Here’s where the self-driving car analogy is most apparent. Most robo-advisors allow you to take your eyes off your financial road while the software does do the work for you, reallocating and rebalancing your mix of funds to maximize profit while staying within your level of risk tolerance. Sure, if your 401(k) or IRA is invested solely in a target date fund — which allocates heavily towards the safety of bonds the closer you are to retirement — you are already taking a hands-off approach, and that might be fine. But target-date funds — which generally have a number referencing the year you plan to retire, say “2055” — aren’t perfectly suited for everybody. “Target-date funds paint with a broad brush,” says Nick Holeman, Head of Financial Planning at Betterment. “They assume that everyone who wants to retire at age 65, has the same risk tolerance, the same investing preferences, etcetera. We know that's not always the case.” By going robo, you might be able to create a strategy that’s better suited for your plans and needs, while not requiring you to frequently login to fiddle with it.
The fees are lower.
While traditional financial advisers have costs that hover around one percent of assets under their management, give or take, plus the cost of your funds’ expenses, most robo-advisor services cost a fraction of that: 0.25% for Betterment and Wealthfront. Vanguard Digital Advisor can cost as little as 0.15 %, while the cost of a SoFi portfolio averages just 0.05%, lower or higher depending on your risk level. Say you have sixty thousand dollars in your portfolio this year. A traditional advisor would charge you around $600; one from Betterment or Wealthfront, $150; one from Vanguard or SoFi, even less.
They can tell you what your next check should really go to.
The robo advisor firms are in a race to services to their retinue; one of the latest developments can advise you on where exactly you should put that last deposit — whether it’s emergency savings, paying the bills, paying down debt, or investing. Wealthfront calls this feature “self-driving money” and offers it with its cash checking accounts. Vanguard is planning a similar service called “Next Dollar Optimizer,” which will be able to tell you whether it’s best in the long term, to say, put that $500 deposit into a health savings account or pay down some debt.
With some plans, you can still talk to a human if you need to.
Opting for a digital advisor doesn’t necessarily prevent you from getting advice from a real human.
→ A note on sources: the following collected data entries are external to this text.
/-- Settles O17: where the station accepts, nothing else waits, so that `settle` takes the OFFER up and does no more. -/
theorem newOfferIsAcceptedOrKept : Obligations.NewOfferIsAcceptedOrKept := by
  intro s r rest c m n k hset hin hc hroom
  have hlen : s.line.tx.length < 8 := by
    have := tx_of_roomFor hroom
    omega
  obtain ⟨ho, hacc, hroute, hperm⟩ := hset
  have htimer : s.zone.zstate = .empty → s.zone.offerTimer = none := fun hz => offerTimer_of_zone ho (by simp [hz])
  refine ⟨fun hrx hk => ?_, fun hslot hm ha => ?_⟩
  · have hd := dropHead_eq hrx
    have hexec : exec .offerReceived s = .next (settle s (takeOffer r (dropHead s))) := by
      simp [exec, execOfferReceived, hrx, hin]
    have hk' : entryOf (dropHead s) r.track = none := hk
    have hc' : hasRole (dropHead s) .check = false := hc
    have ht : takeOffer r (dropHead s) =
        if accepting (dropHead s) then acceptOffer r (dropHead s) else (dropHead s).setSlot (some r) := by
      simp [takeOffer, hk', hc']
    have haccd : accepting (dropHead s) = accepting s := rfl
    refine ⟨fun ha => ?_, fun ha => ?_⟩
    · have hz := accepting_zone ha
      rw [hexec, ht, haccd, if_pos ha, settle_acceptOffer hc' ha (htimer hz) hroute, acceptOffer_eq (m := dropHead s) hin
        hlen, acceptedEntry_eq (m := dropHead s) (s := s) rfl, hd]
      refine ⟨_, rfl, fun x => by cases x <;> simp [Block.same], rfl, rfl, rfl, rfl⟩
    · rw [hexec, ht, haccd, if_neg (by simp [ha]), hd]
      refine congrArg _ (settle_of_settled ?_ fun _ => rfl)
      exact ⟨ho, fun _ => ha, hroute, hperm⟩
  · have hz : m.zone.zstate = .empty := accepting_zone ha
    have hkeep : ∀ p : Pins, chooseExit p = chooseExit s.pins → s.zone.zstate = .empty →
        RouteFollows (s.setPins p) := fun p hp hzs => hroute.of_zone (by simp [hzs]) rfl hp id
    have facts : exec c s = .next (settle s m) ∧ m.cfg = s.cfg ∧ m.slot = some r ∧ m.line.tx = s.line.tx ∧
        m.zone.offerTimer = none ∧ RouteFollows m := by
      obtain ⟨rfl, rfl⟩ | ⟨rfl, rfl⟩ | ⟨rfl, hzs, rfl⟩ | ⟨rfl, hrx, rfl⟩ | ⟨rfl, hrx, hd, hall, rfl⟩ := hm
      · exact ⟨rfl, rfl, hslot, rfl, htimer hz, hkeep _ (chooseExit_congr rfl rfl rfl rfl rfl) hz⟩
      · exact ⟨rfl, rfl, hslot, rfl, htimer hz, hkeep _ (chooseExit_congr rfl rfl rfl rfl rfl) hz⟩
      · refine ⟨?_, rfl, hslot, rfl, htimer hz, hkeep _ (chooseExit_congr rfl rfl rfl rfl rfl) hz⟩
        simp [exec, execExitEyeClears, hzs]
      · refine ⟨?_, rfl, hslot, rfl, htimer hz, hroute.of_zone (by rw [hz]; decide) rfl rfl id⟩
        simp [exec, execResumeReceived, hrx, hin, dropHead, removeHold, setHolds]
      · refine ⟨?_, rfl, hslot, rfl, htimer hz, hroute.of_zone (by rw [hz]; decide) rfl rfl fun hdone => ?_⟩
        · have hexec : exec .takenReceived s = .next (settle s (heardTaken k (dropHead s))) := by
            simp [exec, execTakenReceived, hrx, hin]
          rw [hexec, heardTaken_of_outbound (s := dropHead s) hd hall, dropHead_eq hrx]
          rfl
        · obtain ⟨e, he, hst⟩ : ∃ e ∈ s.table, e.state = .done := by simpa [zoneEntryIn] using hdone
          simp [hall e he] at hst
    obtain ⟨hexec, hcfg, hms, htx, hmt, hmr⟩ := facts
    obtain ⟨h1, h2⟩ := settle_takes_slot (b := s) hc ha hcfg hms htx hlen hmt hmr
    rw [hexec]
    exact ⟨fun hk => congrArg _ (h1 hk), fun hk => congrArg _ (h2 hk)⟩

/-! ## TAKEN and LOST -/

/-- Every entry that stays has the state and the record it had. -/
def Stays (T T' : List Entry) : Prop := ∀ e' ∈ T', ∃ e ∈ T, e'.state = e.state ∧ e'.record = e.record

/-- Where entries only leave, behind the OUTBOUND ones, the station offers as before. -/
theorem Evolves.offering_of_stays (h : Evolves s m) (hs : StationSound s) (hserv : m.service = s.service)
    (hholds : m.zone.holds = s.zone.holds) (hst : Stays s.table m.table) : offering m = offering s := by
  have hhead : headDone m = headDone s := by
    have hk := h.head hs
    unfold headDone
    cases hs' : headEntry s with
    | none =>
      have : headEntry m = none := by simpa [hs'] using hk
      simp [this]
    | some e =>
      obtain ⟨e', he', hke⟩ : ∃ e', headEntry m = some e' ∧ e'.record.track = e.record.track := by
        simpa [hs'] using hk
      obtain ⟨x, hx, hxs, hxr⟩ := hst e' (List.mem_of_find?_eq_some he')
      obtain rfl := eq_of_track hs.tracks.2 hx (List.mem_of_find?_eq_some hs') (by rw [← hxr, hke])
      simp [he', hxs]
  simp [offering, hhead, inService_congr hserv, hasRole_congr h.cfg, holdsEmpty_congr hholds, h.zstate]

/-- In a sound station the platform's record is a matter of the zone state. -/
theorem StationSound.platformEmpty (h : StationSound s) :
    platformEmpty s = ((s.zone.zstate = .empty || s.zone.zstate = .inbound) && eyesClear s.pins) := by
  by_cases hz : s.zone.zstate = .empty ∨ s.zone.zstate = .inbound
  · simp [Machine.platformEmpty, h.zoneEntry_of_vacant hz]
  · rw [not_or] at hz
    simp [Machine.platformEmpty, hz.1, hz.2]

/-- What is left to evaluate where a table's OUTBOUND entries leave and nothing waited before: the permit and the slot. -/
theorem settle_of_stays (hs : StationSound s) (hset : Settled s) (ha : active s = true) (h : Worked s m)
    (hpins : m.pins = s.pins) (hst : Stays s.table m.table) : settle s m = slotStep (permitStep m) := by
  have he := Evolves.of_worked h
  have hoff := he.offering_of_stays hs h.service (by rw [h.zone]) hst
  refine settle_of_offeringFollows (by rw [he.active, ha]) (by rw [OfferingFollows, hoff, h.zone]; exact hset.1)
    (fun hd => ?_) (fun _ => ?_)
  · have hd' : hasRole s .dispatch = true := by rwa [hasRole_congr h.cfg] at hd
    have hdone := he.done hs hd'
    have hl : lacksExit m = lacksExit s := by simp [lacksExit, hdone, h.route, hpins]
    have hdel : delivering m = delivering s := by
      simp [delivering, hdone, hasRole_congr h.cfg, inService_congr h.service, h.zone,
        holdsEmpty_congr (show m.zone.holds = s.zone.holds by rw [h.zone])]
    simpa [RouteFollows, hl, hdel, laneWaitOn, h.route] using hset.2.2.1
  · rw [hs.platformEmpty, (he.stationSound hs).platformEmpty, h.zone, hpins]

/-- The permit holds of a state that differs from a settled one in its table and its line alone. -/
theorem PermitSound.of_worked (h : PermitSound s) (k : Worked s m) (hw : m.weigh = s.weigh) : PermitSound m := by
  simpa [PermitSound, works_congr k.service k.cfg, k.zone, hw, holdsEmpty, zeroOverdue] using h

theorem Stays.of_sublist {T T' : List Entry} (h : T'.Sublist T) : Stays T T' :=
  fun e he => ⟨e, h.subset he, rfl, rfl⟩

/-- What O21 and O30 say of an event in which OUTBOUND entries leave the table. -/
theorem endOfEvent_of_stays {kept : List Entry} (hin : inService s = true) (hp : PermitSound s) (h : Worked s m)
    (hw : m.weigh = s.weigh) (hT : m.table = kept) :
    kept.isPrefixOf (slotStep (permitStep m)).table = true ∧
    (slotStep (permitStep m)).table.length ≤ kept.length + 1 ∧
    (s.slot = none → (slotStep (permitStep m)).table = kept ∧ (slotStep (permitStep m)).slot = none ∧
      (slotStep (permitStep m)).line = m.line ∧
      (slotStep (permitStep m)).zone =
        if infeedPermit (slotStep (permitStep m)) then { s.zone with zstate := .inbound } else s.zone) := by
  have hT' : (permitStep m).table = kept := by simp [hT]
  refine ⟨hT' ▸ isPrefixOf_slotStep _, hT' ▸ slotStep_length_le _, fun hslot => ?_⟩
  have hslot' : (permitStep m).slot = none := by simp [h.slot, hslot]
  rw [slotStep_of_none hslot', permitStep_zone (by rw [inService_congr h.service, hin]) (hp.of_worked h hw), h.zone]
  exact ⟨hT', hslot', by simp, rfl⟩

/-- Settles O21: neither frame changes what the conditions read but the table's length. -/
theorem takenAndLostEndAnOutboundEntry : Obligations.TakenAndLostEndAnOutboundEntry := by
  intro s k rest kept hs hset hin hd
  have ha := active_of_inService hin
  have goes : ∀ (c : Instr) (m : State), exec c s = .next (settle s m) → Worked s m → m.pins = s.pins → m.weigh = s.weigh →
      Stays s.table m.table → onlyChanges [.line, .table] s m → m.table = kept → kept.length ≤ s.table.length →
      m.line = { s.line with rx := rest } →
      ∃ t, exec c s = .next t ∧ onlyChanges [.line, .table, .slot, .zone] s t ∧
        kept.isPrefixOf t.table = true ∧ t.table.length ≤ s.table.length + 1 ∧
        (s.slot = none → t.table = kept ∧ t.slot = none ∧ t.line = { s.line with rx := rest } ∧
          t.zone = if infeedPermit t then { s.zone with zstate := .inbound } else s.zone) := by
    intro c m hexec hwork hpins hweigh hst honly hT hlen hline
    obtain ⟨hpre, hle, hnone⟩ := endOfEvent_of_stays hin hset.2.2.2 hwork hweigh hT
    refine ⟨_, by rw [hexec, settle_of_stays hs hset ha hwork hpins hst], ?_, hpre, by omega, fun hslot => ?_⟩
    · exact honly.trans (onlyChanges_endOfEvent m) (by simp) (by simp)
    · obtain ⟨h1, h2, h3, h4⟩ := hnone hslot
      exact ⟨h1, h2, h3.trans hline, h4⟩
  have hfilter := List.filter_sublist (l := s.table) (p := fun e => !(e.state = .outbound && e.record.track = k))
  refine ⟨fun hrx hkept => ?_, fun hrx hkept => ?_⟩
  · have hT : (heardTaken k (dropHead s)).table = kept := by
      have hd' : hasRole (dropHead s) .dispatch = false := hd
      rw [heardTaken, if_neg (by simp [hd']), hkept]
      simp [dropOutbound, dropHead]
    have hwork := (Worked.dropHead s).trans (worked_heardTaken k _)
    refine goes .takenReceived (heardTaken k (dropHead s)) (by simp [exec, execTakenReceived, hrx, hin]) hwork ?_ ?_ ?_ ?_
      hT ?_ ?_
    · simp [heardTaken, dropHead, apply_ite State.pins, dropOutbound]
    · simp [heardTaken, dropHead, apply_ite State.weigh, dropOutbound]
    · rw [hT, hkept]
      intro e' he'
      obtain ⟨e, he, rfl⟩ := List.mem_map.1 he'
      refine ⟨e, hfilter.subset he, ?_⟩
      split <;> simp
    · intro x
      unfold heardTaken
      split <;> cases x <;> simp [Block.same, dropHead, dropOutbound]
    · rw [hkept, List.length_map]
      exact hfilter.length_le
    · unfold heardTaken
      split <;> simp [dropHead, dropOutbound, hrx]
  · refine goes .lostReceived (dropOutbound k (dropHead s)) (by simp [exec, execLostReceived, hrx, hin])
      ((Worked.dropHead s).trans (worked_dropOutbound k _)) rfl rfl (.of_sublist hfilter) ?_ hkept.symm ?_ ?_
    · intro x
      cases x <;> simp [Block.same, dropHead, dropOutbound]
    · rw [hkept]
      exact hfilter.length_le
    · simp [dropHead, dropOutbound, hrx]

/-! ## The timers of the handoff -/

/-- An EXPECTED entry of a sound station is the one that its arrival timer watches. -/
theorem StationSound.expectedEntry_of_mem {e : Entry} (h : StationSound s) (he : e ∈ s.table) (hx : e.state = .expected) :
    expectedEntry s = some e := by
  cases hf : expectedEntry s with
  | none => simpa [hx] using List.find?_eq_none.1 hf e he
  | some x =>
    obtain ⟨outs, hT, ho, -⟩ := h.shape_expected hf
    rw [hT] at he
    obtain he | he := List.mem_append.1 he
    · simp [ho e he] at hx
    · rw [List.mem_singleton.1 he]

/-- The entry of a track is found by it. -/
theorem StationSound.entryOf_of_mem {e : Entry} (h : StationSound s) (he : e ∈ s.table) :
    entryOf s e.record.track = some e := by
  cases hf : entryOf s e.record.track with
  | none => exact absurd rfl (entryOf_eq_none.1 hf e he)
  | some x =>
    obtain ⟨hx, hk⟩ := entryOf_eq_some hf
    rw [eq_of_track h.tracks.2 hx he hk]

/-- The frames that report a lost pallet, where the queue has room for them (R18). -/
theorem loseExpected_queued {e : Entry} (hin : inService s = true) (hroom : s.line.tx.length < 7) :
    queued (.lost (upstream s) e.record.track) (loseExpected e s) = true ∧
      queued (.notice (.palletLost e.record.track)) (loseExpected e s) = true ∧
      (loseExpected e s).line.tx.length ≤ s.line.tx.length + 2 := by
  set u := setZoneState .empty (removeTrack e.record.track s) with hu
  set v := queueFrame (.lost (upstream s) e.record.track) u with hv
  have hl : loseExpected e s = notify (.palletLost e.record.track) v := rfl
  have hinv : inService v = true := by rw [inService_congr (s := s) (by simp [hv, hu]), hin]
  have hlen : v.line.tx.length ≤ s.line.tx.length + 1 := queueFrame_length_le _ u
  rw [hl]
  refine ⟨queued_queueFrame rfl (by omega) ?_, queued_self hinv rfl (by omega),
    (queueFrame_length_le _ v).trans (by omega)⟩
  exact queued_self (s := u) hin rfl (by simp [hu]; omega)

/-- The arrival timer's expiry (R18). -/
theorem arrivalTimer_expires {e : Entry} (hs : StationSound s) (hset : Settled s) (hin : inService s = true)
    (he : expectedEntry s = some e) (ht : e.timer.isSome = true) (hf : arrivalFrozen s = false) :
    exec .arrivalTimerExpiry s = .next (slotStep (loseExpected e s)) := by
  have ha := active_of_inService hin
  obtain ⟨outs, hT, ho, hx, hz, hc⟩ := hs.shape_expected he
  have hready := ready_loseExpected hs ha he
  have hdone : zoneEntryIn s .done = none := by
    rw [zoneEntryIn_of_table hT ho (by decide)]
    simp [hx]
  have hoff : offering (loseExpected e s) = false := offering_false_of_zone (by simp [loseExpected_zone])
  have hexec : exec .arrivalTimerExpiry s = .next (settle s (loseExpected e s)) := by
    simp [exec, execArrivalTimerExpiry, he, ha, ht, hf]
  have hcm : hasRole (loseExpected e s) .check = false := by rw [hasRole_congr (s := s) (by simp [loseExpected]), hc]
  rw [hexec, settle_of_offeringFollows hready.active, permitStep_of_role hcm]
  · rw [OfferingFollows, hoff, loseExpected_zone, offerTimer_of_zone hset.1 (by simp [hz])]
    rfl
  · refine fun _ => ⟨fun hd => ?_, fun hw => ?_⟩
    · simp [delivering_false_of_zone (s := loseExpected e s) (by simp [loseExpected_zone])] at hd
    · have := hset.2.2.1.2 (by simpa [laneWaitOn, loseExpected] using hw)
      simp [lacksExit, hdone] at this
  · exact fun hw => by simp [works, hcm] at hw

/-- An OFFER in the slot of another track does not bring back the one that left. -/
theorem entryOf_slotStep {k : Track} (hm : ∀ x ∈ m.table, x.record.track ≠ k) (hk : ∀ r ∈ m.slot, r.track ≠ k) :
    entryOf (slotStep m) k = none := by
  refine entryOf_eq_none.2 fun x hx => ?_
  obtain hT | ⟨r, hr, hT⟩ := slotStep_table_cases m
  · exact hm x (by rwa [hT] at hx)
  · rw [hT] at hx
    obtain hx | hx := List.mem_append.1 hx
    · exact hm x hx
    · rw [List.mem_singleton.1 hx]
      exact hk r hr

/-- The taken timer's expiry (R17). -/
theorem takenTimer_expires {e : Entry} (hs : StationSound s) (hset : Settled s) (hin : inService s = true)
    (he : e ∈ s.table) (ho : e.state = .outbound) (ht : e.timer.isSome = true) (hf : releaseFrozen s = false) :
    exec (.takenTimerExpiry e.record.track) s =
      .next (slotStep (permitStep (notify (.takenMissing e.record.track) (removeTrack e.record.track s)))) := by
  have ha := active_of_inService hin
  have hfind := hs.entryOf_of_mem he
  have hexec : exec (.takenTimerExpiry e.record.track) s =
      .next (settle s (notify (.takenMissing e.record.track) (removeTrack e.record.track s))) := by
    simp [exec, execTakenTimerExpiry, hfind, ha, ho, ht, hf]
  rw [hexec, settle_of_stays hs hset ha ((worked_removeTrack hs.tracks hfind ho).trans (Worked.notify _ _)) (by simp)]
  exact .of_sublist (by simp [removeTrack])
Many of the services offer hybrid models, offering some access to live financial planners, via phone call or video chat, or a la carte packages where you can set up a meeting to assess your investments (with Betterment, for example, a 60-minute financial checkup with a CFP costs $299.) Schwab’s Intelligent Portfolios Premium (for accounts with $25,000 and up) features a one-time planning fee of $300 followed by a monthly fee of $30 for unlimited guidance from a CFP.